Exercise prompt: Please print the entries below exactly, from the line with "rw [active, inBand, ←" through the line with "theorem tick_frame : tick", including both of those lines and leaving out all others.

[Start of section]

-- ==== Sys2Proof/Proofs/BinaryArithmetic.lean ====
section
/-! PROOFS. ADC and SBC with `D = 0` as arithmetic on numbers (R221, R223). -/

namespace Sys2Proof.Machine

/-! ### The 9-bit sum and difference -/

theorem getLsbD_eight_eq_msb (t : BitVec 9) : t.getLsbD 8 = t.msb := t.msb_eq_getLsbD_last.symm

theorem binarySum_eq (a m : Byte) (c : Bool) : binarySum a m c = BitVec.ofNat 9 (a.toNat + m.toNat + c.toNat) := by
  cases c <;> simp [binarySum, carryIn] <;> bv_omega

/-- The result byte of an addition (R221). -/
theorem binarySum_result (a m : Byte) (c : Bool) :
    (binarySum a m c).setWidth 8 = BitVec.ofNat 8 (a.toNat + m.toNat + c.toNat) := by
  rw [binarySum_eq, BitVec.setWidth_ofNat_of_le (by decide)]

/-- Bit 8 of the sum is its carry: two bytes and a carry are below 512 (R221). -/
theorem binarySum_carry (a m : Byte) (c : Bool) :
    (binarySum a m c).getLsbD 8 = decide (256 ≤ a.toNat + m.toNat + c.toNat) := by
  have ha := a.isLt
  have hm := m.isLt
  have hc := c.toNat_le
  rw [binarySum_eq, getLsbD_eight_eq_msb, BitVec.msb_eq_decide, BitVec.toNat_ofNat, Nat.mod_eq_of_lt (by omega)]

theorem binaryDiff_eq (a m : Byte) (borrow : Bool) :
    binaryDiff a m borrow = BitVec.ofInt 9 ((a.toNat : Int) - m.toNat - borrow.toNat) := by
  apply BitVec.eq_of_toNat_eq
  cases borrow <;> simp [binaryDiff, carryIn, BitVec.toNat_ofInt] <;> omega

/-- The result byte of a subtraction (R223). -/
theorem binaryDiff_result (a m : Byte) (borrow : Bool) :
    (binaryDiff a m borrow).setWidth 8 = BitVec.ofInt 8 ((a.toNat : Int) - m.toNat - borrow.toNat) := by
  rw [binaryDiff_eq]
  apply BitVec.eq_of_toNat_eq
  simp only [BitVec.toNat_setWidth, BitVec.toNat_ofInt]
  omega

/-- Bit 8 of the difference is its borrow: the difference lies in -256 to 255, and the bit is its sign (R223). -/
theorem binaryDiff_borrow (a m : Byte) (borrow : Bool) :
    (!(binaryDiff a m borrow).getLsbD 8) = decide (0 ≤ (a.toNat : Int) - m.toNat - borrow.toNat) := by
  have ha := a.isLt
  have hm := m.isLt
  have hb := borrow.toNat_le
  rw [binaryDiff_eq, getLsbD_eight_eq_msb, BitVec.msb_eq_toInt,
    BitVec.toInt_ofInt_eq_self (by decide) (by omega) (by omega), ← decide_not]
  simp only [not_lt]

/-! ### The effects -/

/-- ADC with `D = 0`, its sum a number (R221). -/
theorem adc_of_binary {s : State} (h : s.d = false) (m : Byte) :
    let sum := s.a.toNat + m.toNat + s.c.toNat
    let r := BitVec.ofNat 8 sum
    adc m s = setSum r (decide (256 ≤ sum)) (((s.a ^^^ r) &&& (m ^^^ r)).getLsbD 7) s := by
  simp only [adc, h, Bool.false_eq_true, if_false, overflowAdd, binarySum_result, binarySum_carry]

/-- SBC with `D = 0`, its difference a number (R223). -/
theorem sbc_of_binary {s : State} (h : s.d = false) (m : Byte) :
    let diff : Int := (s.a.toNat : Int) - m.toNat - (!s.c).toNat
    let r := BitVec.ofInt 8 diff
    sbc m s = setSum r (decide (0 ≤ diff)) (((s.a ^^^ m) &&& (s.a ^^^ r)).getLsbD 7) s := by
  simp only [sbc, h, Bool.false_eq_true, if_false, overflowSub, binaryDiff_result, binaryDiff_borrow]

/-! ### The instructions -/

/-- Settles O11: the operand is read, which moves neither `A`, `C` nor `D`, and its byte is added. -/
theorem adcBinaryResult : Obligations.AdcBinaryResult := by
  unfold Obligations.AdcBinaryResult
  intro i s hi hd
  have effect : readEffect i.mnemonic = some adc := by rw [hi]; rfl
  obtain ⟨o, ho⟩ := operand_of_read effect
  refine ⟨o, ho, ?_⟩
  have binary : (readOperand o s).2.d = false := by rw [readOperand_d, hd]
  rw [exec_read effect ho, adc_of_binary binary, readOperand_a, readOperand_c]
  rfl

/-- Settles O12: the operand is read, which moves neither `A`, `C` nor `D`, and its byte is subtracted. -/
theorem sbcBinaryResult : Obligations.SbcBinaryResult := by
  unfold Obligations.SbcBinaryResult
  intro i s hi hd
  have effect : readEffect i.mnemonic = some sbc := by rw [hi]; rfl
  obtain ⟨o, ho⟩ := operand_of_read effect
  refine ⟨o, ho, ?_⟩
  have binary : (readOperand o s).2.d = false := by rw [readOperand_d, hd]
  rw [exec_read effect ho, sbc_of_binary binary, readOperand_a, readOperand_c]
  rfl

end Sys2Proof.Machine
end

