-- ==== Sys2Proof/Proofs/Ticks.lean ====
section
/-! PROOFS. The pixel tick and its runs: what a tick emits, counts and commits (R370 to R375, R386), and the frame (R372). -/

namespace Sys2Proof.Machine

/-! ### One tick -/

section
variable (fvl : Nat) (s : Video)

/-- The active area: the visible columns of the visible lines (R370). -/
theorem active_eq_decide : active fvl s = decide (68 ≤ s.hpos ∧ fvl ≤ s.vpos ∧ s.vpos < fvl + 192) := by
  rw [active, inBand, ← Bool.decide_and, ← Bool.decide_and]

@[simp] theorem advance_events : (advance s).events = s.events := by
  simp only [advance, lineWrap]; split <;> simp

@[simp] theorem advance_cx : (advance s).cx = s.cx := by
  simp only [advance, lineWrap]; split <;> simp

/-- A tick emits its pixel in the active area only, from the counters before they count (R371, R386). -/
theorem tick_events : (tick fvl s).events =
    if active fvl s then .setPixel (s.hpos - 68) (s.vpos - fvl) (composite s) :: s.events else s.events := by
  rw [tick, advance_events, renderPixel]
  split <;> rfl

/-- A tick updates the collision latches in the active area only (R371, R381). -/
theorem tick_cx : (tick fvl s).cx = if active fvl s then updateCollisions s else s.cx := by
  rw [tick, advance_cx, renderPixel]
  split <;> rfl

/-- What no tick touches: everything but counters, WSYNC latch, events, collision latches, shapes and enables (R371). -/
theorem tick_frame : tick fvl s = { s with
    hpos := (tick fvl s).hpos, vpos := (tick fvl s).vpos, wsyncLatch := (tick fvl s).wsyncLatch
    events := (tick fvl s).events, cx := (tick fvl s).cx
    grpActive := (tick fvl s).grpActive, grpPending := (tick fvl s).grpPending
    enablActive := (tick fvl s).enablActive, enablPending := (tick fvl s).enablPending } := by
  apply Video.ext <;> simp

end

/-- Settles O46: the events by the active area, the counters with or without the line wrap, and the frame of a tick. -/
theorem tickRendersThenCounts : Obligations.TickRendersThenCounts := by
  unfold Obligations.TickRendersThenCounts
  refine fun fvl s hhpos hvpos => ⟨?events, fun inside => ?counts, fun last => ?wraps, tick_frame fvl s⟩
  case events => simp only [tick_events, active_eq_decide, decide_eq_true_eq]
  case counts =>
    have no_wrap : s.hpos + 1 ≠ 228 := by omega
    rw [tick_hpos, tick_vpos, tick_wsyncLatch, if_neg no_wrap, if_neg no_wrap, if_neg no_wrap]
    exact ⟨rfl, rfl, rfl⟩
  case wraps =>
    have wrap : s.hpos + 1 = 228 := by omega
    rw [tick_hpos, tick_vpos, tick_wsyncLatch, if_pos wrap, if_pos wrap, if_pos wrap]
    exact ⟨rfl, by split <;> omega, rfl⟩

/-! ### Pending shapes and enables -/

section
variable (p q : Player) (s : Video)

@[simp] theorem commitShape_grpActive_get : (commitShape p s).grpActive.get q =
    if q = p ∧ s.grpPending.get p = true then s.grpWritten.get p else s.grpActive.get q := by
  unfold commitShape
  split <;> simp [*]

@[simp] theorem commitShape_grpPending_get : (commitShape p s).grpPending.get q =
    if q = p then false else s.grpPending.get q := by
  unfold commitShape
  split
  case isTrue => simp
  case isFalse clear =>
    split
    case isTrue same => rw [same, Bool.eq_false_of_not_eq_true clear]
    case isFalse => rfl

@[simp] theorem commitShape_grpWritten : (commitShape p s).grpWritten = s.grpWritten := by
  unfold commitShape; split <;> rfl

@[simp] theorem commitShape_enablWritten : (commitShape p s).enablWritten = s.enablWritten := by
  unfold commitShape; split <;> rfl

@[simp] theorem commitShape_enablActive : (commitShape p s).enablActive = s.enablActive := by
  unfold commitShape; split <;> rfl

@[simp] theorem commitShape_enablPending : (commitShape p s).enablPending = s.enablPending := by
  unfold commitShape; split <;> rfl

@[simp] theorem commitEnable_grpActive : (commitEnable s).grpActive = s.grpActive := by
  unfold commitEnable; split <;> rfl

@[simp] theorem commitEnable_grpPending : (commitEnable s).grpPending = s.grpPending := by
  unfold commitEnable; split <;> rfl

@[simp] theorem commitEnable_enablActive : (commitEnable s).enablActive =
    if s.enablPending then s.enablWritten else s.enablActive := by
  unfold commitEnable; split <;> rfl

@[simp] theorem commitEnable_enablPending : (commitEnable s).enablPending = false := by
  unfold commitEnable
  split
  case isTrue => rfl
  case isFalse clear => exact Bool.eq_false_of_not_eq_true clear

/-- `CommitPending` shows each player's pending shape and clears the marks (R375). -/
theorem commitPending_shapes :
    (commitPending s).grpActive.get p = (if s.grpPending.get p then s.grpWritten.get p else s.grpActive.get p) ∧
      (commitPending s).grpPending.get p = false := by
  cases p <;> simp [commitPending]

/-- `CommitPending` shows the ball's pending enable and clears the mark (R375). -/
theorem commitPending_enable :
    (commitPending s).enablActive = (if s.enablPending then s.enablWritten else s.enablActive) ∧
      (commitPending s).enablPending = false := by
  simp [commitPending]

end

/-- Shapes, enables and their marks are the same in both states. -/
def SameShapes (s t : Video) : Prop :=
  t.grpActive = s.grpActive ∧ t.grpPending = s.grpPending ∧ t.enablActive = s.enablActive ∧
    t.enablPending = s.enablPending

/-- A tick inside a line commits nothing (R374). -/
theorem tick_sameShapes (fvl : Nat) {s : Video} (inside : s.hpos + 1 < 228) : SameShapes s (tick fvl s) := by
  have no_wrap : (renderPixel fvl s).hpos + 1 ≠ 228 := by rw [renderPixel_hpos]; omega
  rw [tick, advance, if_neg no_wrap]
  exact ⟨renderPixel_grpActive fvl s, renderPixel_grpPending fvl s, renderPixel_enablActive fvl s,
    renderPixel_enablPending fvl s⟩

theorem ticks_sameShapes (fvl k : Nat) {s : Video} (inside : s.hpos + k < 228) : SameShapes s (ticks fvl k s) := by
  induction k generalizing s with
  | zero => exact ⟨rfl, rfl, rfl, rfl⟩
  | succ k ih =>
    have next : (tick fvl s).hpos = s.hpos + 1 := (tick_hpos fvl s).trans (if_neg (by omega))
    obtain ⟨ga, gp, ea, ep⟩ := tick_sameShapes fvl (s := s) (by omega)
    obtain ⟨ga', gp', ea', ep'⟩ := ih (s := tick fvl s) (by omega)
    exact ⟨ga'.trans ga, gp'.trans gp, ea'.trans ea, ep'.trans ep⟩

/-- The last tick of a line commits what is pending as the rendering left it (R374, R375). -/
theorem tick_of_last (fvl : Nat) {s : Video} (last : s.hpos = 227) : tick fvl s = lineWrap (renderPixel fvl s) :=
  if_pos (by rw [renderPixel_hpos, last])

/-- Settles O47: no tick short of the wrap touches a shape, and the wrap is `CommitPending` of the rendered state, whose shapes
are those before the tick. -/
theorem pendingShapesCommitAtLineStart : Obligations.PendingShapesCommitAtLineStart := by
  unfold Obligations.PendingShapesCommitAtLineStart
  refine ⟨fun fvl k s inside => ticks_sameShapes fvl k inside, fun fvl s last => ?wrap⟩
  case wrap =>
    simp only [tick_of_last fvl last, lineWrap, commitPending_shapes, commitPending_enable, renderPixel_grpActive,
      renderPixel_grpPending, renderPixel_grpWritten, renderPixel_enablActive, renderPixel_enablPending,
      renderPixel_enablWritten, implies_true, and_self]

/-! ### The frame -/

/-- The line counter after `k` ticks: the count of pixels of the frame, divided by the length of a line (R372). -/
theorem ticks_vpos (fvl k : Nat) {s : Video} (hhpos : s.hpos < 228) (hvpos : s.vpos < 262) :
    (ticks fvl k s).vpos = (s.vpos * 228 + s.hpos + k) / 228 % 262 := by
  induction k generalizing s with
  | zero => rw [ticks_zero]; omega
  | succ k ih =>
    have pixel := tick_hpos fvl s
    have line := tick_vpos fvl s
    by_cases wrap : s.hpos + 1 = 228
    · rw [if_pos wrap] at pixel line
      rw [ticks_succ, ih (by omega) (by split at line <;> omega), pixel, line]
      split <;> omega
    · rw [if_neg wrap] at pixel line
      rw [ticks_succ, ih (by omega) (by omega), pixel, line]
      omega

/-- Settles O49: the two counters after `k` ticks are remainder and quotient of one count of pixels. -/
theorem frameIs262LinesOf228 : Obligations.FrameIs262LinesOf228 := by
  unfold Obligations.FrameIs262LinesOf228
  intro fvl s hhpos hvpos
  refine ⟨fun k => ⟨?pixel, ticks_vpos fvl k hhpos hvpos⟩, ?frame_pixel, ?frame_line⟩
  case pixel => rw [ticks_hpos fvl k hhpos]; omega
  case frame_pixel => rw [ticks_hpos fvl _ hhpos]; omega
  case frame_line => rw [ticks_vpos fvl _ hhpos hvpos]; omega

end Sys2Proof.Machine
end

[End of section]

Result for this task:
  rw [active, inBand, ← Bool.decide_and, ← Bool.decide_and]

@[simp] theorem advance_events : (advance s).events = s.events := by
  simp only [advance, lineWrap]; split <;> simp

@[simp] theorem advance_cx : (advance s).cx = s.cx := by
  simp only [advance, lineWrap]; split <;> simp

/-- A tick emits its pixel in the active area only, from the counters before they count (R371, R386). -/
theorem tick_events : (tick fvl s).events =
    if active fvl s then .setPixel (s.hpos - 68) (s.vpos - fvl) (composite s) :: s.events else s.events := by
  rw [tick, advance_events, renderPixel]
  split <;> rfl

/-- A tick updates the collision latches in the active area only (R371, R381). -/
theorem tick_cx : (tick fvl s).cx = if active fvl s then updateCollisions s else s.cx := by
  rw [tick, advance_cx, renderPixel]
  split <;> rfl

/-- What no tick touches: everything but counters, WSYNC latch, events, collision latches, shapes and enables (R371). -/
theorem tick_frame : tick fvl s = { s with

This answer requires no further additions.